PROBLEM:
Copy each line of the listing where the word "model" can be found.
▬▬▬▬▬▬▬▬▬▬
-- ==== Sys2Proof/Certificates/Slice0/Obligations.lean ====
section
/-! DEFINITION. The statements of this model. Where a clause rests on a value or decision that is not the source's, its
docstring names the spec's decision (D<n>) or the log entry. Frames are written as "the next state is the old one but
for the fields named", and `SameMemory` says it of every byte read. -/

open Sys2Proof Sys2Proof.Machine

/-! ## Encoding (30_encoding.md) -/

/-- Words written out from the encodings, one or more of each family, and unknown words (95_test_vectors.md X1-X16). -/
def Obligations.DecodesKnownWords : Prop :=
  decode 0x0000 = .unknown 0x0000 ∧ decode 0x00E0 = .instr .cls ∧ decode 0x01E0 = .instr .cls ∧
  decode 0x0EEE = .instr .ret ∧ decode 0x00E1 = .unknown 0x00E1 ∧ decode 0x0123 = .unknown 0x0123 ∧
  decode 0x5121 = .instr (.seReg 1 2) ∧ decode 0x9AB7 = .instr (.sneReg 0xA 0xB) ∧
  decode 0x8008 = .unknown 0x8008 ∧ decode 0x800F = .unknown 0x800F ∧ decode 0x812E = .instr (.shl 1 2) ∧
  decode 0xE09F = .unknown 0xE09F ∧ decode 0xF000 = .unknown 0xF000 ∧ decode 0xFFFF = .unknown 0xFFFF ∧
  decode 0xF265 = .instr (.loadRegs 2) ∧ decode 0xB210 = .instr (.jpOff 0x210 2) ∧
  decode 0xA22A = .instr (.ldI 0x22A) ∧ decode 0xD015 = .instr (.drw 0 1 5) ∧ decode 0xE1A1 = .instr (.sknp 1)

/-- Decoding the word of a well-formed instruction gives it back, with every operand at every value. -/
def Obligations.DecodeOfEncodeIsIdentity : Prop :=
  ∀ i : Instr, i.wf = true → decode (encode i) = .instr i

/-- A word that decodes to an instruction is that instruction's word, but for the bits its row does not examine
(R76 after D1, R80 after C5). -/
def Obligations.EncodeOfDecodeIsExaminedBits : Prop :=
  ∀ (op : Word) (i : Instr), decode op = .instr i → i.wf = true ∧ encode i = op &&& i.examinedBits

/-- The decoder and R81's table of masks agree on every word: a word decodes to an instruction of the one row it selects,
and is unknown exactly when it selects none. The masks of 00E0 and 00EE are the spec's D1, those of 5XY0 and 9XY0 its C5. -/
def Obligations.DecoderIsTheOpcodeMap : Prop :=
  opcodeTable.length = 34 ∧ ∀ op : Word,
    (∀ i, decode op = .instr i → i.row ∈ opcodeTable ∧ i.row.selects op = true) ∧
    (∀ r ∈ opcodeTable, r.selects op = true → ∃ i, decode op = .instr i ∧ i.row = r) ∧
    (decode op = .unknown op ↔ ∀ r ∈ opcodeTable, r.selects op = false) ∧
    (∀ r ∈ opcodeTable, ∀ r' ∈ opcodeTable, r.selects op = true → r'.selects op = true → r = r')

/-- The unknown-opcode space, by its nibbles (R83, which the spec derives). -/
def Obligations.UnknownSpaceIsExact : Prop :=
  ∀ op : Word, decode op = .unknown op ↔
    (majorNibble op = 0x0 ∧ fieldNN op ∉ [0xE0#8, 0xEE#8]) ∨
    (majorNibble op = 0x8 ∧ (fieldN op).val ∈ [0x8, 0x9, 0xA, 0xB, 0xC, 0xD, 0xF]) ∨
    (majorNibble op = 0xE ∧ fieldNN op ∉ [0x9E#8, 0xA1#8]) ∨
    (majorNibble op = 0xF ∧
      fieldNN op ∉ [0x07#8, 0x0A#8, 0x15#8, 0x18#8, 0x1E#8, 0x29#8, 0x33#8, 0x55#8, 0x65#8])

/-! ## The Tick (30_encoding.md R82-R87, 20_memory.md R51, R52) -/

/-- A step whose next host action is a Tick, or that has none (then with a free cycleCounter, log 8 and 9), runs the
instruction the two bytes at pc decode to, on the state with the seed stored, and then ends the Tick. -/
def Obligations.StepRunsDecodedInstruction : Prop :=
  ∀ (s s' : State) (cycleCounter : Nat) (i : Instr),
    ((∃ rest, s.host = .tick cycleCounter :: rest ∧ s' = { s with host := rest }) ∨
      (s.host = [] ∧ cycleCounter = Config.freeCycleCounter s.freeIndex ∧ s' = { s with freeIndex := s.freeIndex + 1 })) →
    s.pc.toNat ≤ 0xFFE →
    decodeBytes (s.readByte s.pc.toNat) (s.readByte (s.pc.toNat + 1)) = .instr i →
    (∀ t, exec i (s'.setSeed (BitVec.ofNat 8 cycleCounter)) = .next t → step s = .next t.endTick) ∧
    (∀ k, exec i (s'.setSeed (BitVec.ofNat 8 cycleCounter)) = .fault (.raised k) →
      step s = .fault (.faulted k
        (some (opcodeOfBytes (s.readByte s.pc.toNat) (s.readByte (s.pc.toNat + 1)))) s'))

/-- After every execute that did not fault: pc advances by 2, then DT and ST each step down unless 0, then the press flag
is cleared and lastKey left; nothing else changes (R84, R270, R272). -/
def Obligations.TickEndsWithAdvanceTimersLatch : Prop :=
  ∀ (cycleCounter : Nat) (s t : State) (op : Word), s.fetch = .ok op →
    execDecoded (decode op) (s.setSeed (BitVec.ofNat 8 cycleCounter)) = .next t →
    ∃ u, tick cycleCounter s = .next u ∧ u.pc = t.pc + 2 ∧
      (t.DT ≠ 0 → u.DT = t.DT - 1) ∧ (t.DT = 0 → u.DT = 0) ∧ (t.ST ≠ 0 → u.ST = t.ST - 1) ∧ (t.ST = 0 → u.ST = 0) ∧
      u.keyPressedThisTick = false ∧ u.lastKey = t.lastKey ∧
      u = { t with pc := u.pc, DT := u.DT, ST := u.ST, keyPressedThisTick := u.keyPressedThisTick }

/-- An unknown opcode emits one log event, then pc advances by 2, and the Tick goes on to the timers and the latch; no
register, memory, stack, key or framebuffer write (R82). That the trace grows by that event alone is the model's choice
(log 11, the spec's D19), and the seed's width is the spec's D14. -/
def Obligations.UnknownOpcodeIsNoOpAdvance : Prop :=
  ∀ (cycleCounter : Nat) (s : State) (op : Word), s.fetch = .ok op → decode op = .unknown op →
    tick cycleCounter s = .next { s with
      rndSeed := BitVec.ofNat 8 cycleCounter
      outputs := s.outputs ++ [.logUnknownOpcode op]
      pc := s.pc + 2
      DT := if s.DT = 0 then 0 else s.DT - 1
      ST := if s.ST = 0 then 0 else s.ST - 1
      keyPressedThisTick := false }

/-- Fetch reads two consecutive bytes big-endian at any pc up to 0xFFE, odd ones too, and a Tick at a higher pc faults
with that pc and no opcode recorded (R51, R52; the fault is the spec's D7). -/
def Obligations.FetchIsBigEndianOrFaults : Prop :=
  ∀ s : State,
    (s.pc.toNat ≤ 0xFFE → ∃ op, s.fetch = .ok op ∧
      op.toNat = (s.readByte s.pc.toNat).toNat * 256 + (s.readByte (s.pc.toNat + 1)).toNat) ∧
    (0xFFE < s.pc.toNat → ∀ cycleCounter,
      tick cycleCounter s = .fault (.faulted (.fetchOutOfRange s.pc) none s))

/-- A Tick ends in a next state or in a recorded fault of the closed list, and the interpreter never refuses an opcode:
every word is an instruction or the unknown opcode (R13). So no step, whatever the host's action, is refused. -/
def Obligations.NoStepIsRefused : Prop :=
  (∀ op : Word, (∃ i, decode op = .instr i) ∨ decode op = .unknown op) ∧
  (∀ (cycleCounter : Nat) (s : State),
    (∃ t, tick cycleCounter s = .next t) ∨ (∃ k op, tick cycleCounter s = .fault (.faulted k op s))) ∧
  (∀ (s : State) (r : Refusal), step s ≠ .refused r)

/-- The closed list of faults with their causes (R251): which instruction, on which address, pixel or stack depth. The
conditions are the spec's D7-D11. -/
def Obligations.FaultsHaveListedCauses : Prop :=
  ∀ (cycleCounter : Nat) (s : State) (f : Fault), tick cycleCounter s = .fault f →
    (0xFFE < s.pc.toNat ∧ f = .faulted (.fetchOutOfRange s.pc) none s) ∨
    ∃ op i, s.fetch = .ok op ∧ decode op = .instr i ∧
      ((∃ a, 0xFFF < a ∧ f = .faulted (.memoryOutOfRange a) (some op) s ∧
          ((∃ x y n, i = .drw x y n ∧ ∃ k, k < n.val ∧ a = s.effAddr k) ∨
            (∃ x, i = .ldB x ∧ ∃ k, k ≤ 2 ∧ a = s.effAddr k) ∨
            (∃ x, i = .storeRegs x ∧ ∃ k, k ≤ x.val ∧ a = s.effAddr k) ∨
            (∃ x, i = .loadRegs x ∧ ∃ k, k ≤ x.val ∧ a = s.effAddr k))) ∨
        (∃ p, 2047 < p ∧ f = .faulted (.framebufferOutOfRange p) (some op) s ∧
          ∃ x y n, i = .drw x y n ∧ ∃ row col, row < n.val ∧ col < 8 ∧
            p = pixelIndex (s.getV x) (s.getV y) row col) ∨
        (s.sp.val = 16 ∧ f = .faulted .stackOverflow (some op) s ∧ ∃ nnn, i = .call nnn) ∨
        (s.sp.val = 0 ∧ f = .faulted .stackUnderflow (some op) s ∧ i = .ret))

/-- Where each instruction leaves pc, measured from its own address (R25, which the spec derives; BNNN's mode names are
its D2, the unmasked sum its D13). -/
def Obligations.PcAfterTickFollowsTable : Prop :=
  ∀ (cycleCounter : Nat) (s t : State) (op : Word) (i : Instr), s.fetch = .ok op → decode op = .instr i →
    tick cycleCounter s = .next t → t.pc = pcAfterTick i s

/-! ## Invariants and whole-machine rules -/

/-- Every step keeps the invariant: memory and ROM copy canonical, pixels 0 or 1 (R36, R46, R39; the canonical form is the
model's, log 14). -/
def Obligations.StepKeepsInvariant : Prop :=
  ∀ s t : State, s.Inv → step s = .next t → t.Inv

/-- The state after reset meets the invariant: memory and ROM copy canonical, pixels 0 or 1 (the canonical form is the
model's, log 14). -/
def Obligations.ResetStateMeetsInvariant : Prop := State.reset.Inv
▬▬▬▬▬▬▬▬▬▬
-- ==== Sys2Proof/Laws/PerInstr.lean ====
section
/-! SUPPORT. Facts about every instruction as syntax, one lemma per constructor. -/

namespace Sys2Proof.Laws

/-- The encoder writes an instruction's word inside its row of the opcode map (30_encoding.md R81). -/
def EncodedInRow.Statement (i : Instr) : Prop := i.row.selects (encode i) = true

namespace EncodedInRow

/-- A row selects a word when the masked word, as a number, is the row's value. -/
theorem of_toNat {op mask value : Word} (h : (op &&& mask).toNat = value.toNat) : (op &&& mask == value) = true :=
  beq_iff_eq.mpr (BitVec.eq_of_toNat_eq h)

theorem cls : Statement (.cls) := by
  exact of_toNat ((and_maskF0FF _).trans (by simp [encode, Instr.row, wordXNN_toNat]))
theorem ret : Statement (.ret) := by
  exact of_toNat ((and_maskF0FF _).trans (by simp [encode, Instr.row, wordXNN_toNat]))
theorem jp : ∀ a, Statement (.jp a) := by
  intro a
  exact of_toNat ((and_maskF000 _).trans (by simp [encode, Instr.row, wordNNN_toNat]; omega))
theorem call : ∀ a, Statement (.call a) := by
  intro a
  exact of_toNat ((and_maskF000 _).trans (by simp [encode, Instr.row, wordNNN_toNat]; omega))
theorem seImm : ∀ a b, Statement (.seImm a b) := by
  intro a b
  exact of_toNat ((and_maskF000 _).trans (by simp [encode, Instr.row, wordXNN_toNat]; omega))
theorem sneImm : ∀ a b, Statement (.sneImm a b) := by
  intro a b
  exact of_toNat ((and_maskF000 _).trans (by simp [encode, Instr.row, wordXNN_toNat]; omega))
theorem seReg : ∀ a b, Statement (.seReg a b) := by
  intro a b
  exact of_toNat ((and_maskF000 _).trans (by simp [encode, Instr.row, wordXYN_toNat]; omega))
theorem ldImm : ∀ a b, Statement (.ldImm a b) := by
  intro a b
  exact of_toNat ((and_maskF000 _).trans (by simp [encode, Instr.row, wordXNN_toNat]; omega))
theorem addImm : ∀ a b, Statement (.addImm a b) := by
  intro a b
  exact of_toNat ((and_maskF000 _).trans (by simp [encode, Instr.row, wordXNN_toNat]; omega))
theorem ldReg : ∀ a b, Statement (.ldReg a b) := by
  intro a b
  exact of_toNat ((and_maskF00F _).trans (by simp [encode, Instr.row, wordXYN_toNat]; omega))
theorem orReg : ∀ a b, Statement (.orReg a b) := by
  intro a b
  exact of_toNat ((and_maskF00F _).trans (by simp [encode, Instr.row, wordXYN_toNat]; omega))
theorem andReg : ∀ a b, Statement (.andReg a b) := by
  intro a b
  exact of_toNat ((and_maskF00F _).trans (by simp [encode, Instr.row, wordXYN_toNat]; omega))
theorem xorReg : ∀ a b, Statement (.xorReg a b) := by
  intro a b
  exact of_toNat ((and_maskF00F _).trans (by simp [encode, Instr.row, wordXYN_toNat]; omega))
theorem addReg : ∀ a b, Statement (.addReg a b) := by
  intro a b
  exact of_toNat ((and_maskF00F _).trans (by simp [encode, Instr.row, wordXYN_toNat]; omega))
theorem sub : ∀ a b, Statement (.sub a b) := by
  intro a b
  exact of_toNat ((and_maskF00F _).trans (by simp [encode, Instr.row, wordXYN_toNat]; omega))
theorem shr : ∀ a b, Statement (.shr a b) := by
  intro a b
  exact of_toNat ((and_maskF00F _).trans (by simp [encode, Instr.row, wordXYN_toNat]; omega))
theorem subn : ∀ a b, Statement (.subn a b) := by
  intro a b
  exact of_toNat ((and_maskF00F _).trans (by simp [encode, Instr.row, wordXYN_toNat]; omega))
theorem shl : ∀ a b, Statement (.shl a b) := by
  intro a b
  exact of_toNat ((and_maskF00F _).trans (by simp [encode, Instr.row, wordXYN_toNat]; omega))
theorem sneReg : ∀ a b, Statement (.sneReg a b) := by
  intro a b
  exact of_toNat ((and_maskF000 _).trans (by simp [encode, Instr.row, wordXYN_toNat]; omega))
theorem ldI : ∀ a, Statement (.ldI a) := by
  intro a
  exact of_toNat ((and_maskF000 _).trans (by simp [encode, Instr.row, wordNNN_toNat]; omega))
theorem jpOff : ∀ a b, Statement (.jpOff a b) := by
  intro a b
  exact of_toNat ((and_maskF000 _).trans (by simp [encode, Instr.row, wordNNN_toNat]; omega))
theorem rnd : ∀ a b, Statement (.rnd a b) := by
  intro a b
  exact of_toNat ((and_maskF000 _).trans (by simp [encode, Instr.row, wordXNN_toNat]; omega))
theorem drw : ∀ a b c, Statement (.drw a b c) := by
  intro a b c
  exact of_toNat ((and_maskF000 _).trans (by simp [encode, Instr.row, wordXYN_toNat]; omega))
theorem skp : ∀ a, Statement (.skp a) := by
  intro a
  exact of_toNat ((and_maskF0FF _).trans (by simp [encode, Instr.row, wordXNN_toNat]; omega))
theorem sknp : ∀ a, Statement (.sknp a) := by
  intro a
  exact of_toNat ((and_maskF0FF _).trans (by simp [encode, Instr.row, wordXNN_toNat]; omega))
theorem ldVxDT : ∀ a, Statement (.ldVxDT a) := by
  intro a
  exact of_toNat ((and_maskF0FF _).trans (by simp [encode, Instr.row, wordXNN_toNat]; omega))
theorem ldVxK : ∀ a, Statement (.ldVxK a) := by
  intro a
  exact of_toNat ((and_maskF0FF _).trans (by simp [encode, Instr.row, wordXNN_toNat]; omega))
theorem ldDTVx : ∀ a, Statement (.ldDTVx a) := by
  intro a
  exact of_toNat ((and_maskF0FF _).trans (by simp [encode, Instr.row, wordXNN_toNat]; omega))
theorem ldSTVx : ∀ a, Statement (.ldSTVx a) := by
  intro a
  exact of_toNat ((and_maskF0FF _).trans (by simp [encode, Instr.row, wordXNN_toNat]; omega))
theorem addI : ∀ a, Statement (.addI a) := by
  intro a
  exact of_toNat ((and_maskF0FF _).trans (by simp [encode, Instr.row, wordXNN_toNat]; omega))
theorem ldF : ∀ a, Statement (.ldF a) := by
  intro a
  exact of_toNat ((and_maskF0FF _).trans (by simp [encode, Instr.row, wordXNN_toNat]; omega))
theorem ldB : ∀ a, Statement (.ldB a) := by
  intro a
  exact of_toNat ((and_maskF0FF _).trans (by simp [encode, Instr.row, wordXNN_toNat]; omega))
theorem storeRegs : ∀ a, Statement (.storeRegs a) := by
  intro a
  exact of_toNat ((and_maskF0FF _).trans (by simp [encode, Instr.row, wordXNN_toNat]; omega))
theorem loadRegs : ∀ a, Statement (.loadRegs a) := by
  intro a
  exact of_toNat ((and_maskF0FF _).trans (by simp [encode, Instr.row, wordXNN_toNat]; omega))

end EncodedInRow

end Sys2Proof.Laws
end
▬▬▬▬▬▬▬▬▬▬
TASK RESPONSE:
/-! DEFINITION. The statements of this model. Where a clause rests on a value or decision that is not the source's, its
register, memory, stack, key or framebuffer write (R82). That the trace grows by that event alone is the model's choice
model's, log 14). -/
model's, log 14). -/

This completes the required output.